*Task details*. Please return every line of the records that contains the word "DEFINITION".

+++++

-- ==== Sys2Proof/Machine/Init.lean ====
section
/-! DEFINITION. Initialization (10_state.md R47, 70_reset_and_hazards.md R197 to R203): the memory image, the register
image, the start address, and the ways it does not complete. -/

namespace Sys2Proof.Machine

/-- An optional input of `Init`: absent, present, or present but impossible to open (R200, R202). -/
inductive Source (α : Type) where
  | absent
  | unreadable
  | present (a : α)
deriving DecidableEq, Repr

/-- Why an initialization does not complete: no state results (60_exceptions.md R182). -/
inductive InitFailure where
  /-- The memory-image source cannot be opened (R200). -/
  | memoryImageUnreadable
  /-- A line of the memory image is not 16 characters of `0` and `1` (R200, D15). -/
  | memoryImageMalformed
  /-- The register-image source cannot be opened (R202). -/
  | registerImageUnreadable
  /-- A token of the register image is not a decimal integer (R201, D14). -/
  | registerImageMalformed
deriving DecidableEq, Repr

/-- What the caller hands to `Init` (10_state.md R46), with the content of memory before the image is loaded. -/
structure InitRequest where
  /-- `P_START_PC`. -/
  startPc : Word
  /-- `P_MEM_INIT`: OPEN (D13), any content. -/
  memInit : Word → Word
  /-- `P_MEM_IMAGE` as the text it is loaded from, one line a word (R198). -/
  memImage : Source (List (List Char))
  /-- `P_LOAD_BASE`. -/
  loadBase : Word
  /-- `P_REG_IMAGE` as the text it is loaded from (R201). -/
  regImage : Source (List Char)

/-- The canonical memory that holds `f` at the first `n` addresses. Irreducible so that elaboration never lists 65536
addresses. -/
@[irreducible] def Memory.tabulate (f : Word → Word) (n : Nat) : Memory :=
  (List.range n).filterMap fun a =>
    if f (BitVec.ofNat 16 a) = Memory.unlisted then none else some (a, f (BitVec.ofNat 16 a))

/-- A memory of any content, in canonical form. -/
def Memory.ofFun (f : Word → Word) : Memory := Memory.tabulate f 65536

/-- The words of a memory image; none if a line is malformed. -/
def parseLines : List (List Char) → Option (List Word)
  | [] => some []
  | l :: ls =>
    match parseBits l, parseLines ls with
    | some w, some ws => some (w :: ws)
    | _, _ => none

/-- Words at successive addresses from `a` on, wrapping from 0xFFFF to 0x0000 (R199). -/
def loadWords (m : Memory) (a : Word) : List Word → Memory
  | [] => m
  | w :: ws => loadWords (m.write a w) (a + 1) ws

/-- `mem <- P_MEM_INIT`, then `LoadMemory(mem_image, load_base)` if an image is present (R197, R199). -/
def initMemory (r : InitRequest) : Except InitFailure Memory :=
  match r.memImage with
  | .absent => .ok (Memory.ofFun r.memInit)
  | .unreadable => .error .memoryImageUnreadable
  | .present lines =>
    match parseLines lines with
    | some ws => .ok (loadWords (Memory.ofFun r.memInit) r.loadBase ws)
    | none => .error .memoryImageMalformed

/-- The values of a register image; none if a token is not a decimal integer. -/
def parseValues : List Token → Option (List Int)
  | [] => some []
  | t :: ts =>
    match parseDecimal t, parseValues ts with
    | some v, some vs => some (v :: vs)
    | _, _ => none

/-- The registers from the values of a register image: the first eight modulo 2^16, or all zero if there are fewer than
eight (R201). -/
def Regs.ofValues : List Int → Regs
  | v0 :: v1 :: v2 :: v3 :: v4 :: v5 :: v6 :: v7 :: _ =>
    { r0 := BitVec.ofInt 16 v0, r1 := BitVec.ofInt 16 v1, r2 := BitVec.ofInt 16 v2, r3 := BitVec.ofInt 16 v3,
      r4 := BitVec.ofInt 16 v4, r5 := BitVec.ofInt 16 v5, r6 := BitVec.ofInt 16 v6, r7 := BitVec.ofInt 16 v7 }
  | _ => Regs.zero

/-- `LoadRegisters(reg_image?)` (R201). -/
def initRegs (r : InitRequest) : Except InitFailure Regs :=
  match r.regImage with
  | .absent => .ok Regs.zero
  | .unreadable => .error .registerImageUnreadable
  | .present text =>
    match parseValues (tokens text) with
    | some vs => .ok (Regs.ofValues vs)
    | none => .error .registerImageMalformed

/-- `Init` (R197): memory, registers, pc, cc, run status, in that order; the previous state is discarded (10_state.md
R47). -/
def init (r : InitRequest) : Except InitFailure State :=
  match initMemory r, initRegs r with
  | .ok m, .ok x => .ok { regs := x, pc := r.startPc, cc := 0b000, mem := m, run := .running, draws := 0 }
  | .error e, _ => .error e
  | .ok _, .error e => .error e

end Sys2Proof.Machine
end

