-- ==== Sys2Proof/Machine/Transactions.lean ====
section
/-! DEFINITION. The caller's side of the block interface (10_state.md R46 to R52, 60_exceptions.md R194, R195). `Init`
is `Machine.init`, `Step` is `Machine.step`; here are the outputs of a step, the service port, the caller's reads and
writes between steps, and the caller's loop with its two stop tests. -/

namespace Sys2Proof.Machine

/-- The outputs of a step (R48). -/
structure StepOutput where
  /-- The pc after the step (R49). -/
  pcOut : Word
  /-- Whether the step fetched the all-zero word (R50). -/
  endOfProgram : Bool
  /-- The run status after the step. -/
  run : RunStatus
deriving DecidableEq, Repr

/-- The outputs of a step from `s` to `t`. -/
def stepOutput (s t : State) : StepOutput := { pcOut := t.pc, endOfProgram := s.fetch == 0x0000, run := t.run }

/-- The I/O port (R51): the vector and the state the step from `s` hands to the collaborator, if it calls it. -/
def serviceCall (s : State) : Option (BitVec 8 × State) :=
  match s.run with
  | .halted _ => none
  | .running =>
    match decode s.fetch with
    | .trap v => if recognizedVector v then some (v, s.advance) else none
    | _ => none

/-- `Read(a)` between steps (R52). -/
def callerRead (s : State) (a : Word) : Word := s.memRead a

/-- `Write(a, v)` between steps (R52); it takes effect before the next fetch. -/
def callerWrite (s : State) (a v : Word) : State := s.memWrite a v

/-- The two callers of 60_exceptions.md R195. -/
inductive CallerStop where
  /-- Stops on the block's HALTED status only. -/
  | onHalted
  /-- Stops also at the first step whose resulting pc is 0x0000, the halt sentinel. -/
  | onSentinel
deriving DecidableEq, Repr

/-- The caller's stop test after a step (R194: end_of_program or HALTED; R195: the sentinel). -/
def CallerStop.stops (c : CallerStop) (o : StepOutput) : Bool :=
  o.endOfProgram || o.run != .running || (c == .onSentinel && o.pcOut == 0x0000)

/-- The caller's loop for at most `fuel` steps: the state where it stopped, or `none` while it goes on, or where the
step does not exist. -/
def callerRun (c : CallerStop) : Nat → State → Option State
  | 0, _ => none
  | fuel + 1, s =>
    match step s with
    | .next t => if c.stops (stepOutput s t) then some t else callerRun c fuel t
    | .fault _ => none
    | .refused _ => none

end Sys2Proof.Machine
end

+++++

*The completed task*.
/-! DEFINITION. Initialization (10_state.md R47, 70_reset_and_hazards.md R197 to R203): the memory image, the register
/-! DEFINITION. The caller's side of the block interface (10_state.md R46 to R52, 60_exceptions.md R194, R195). `Init`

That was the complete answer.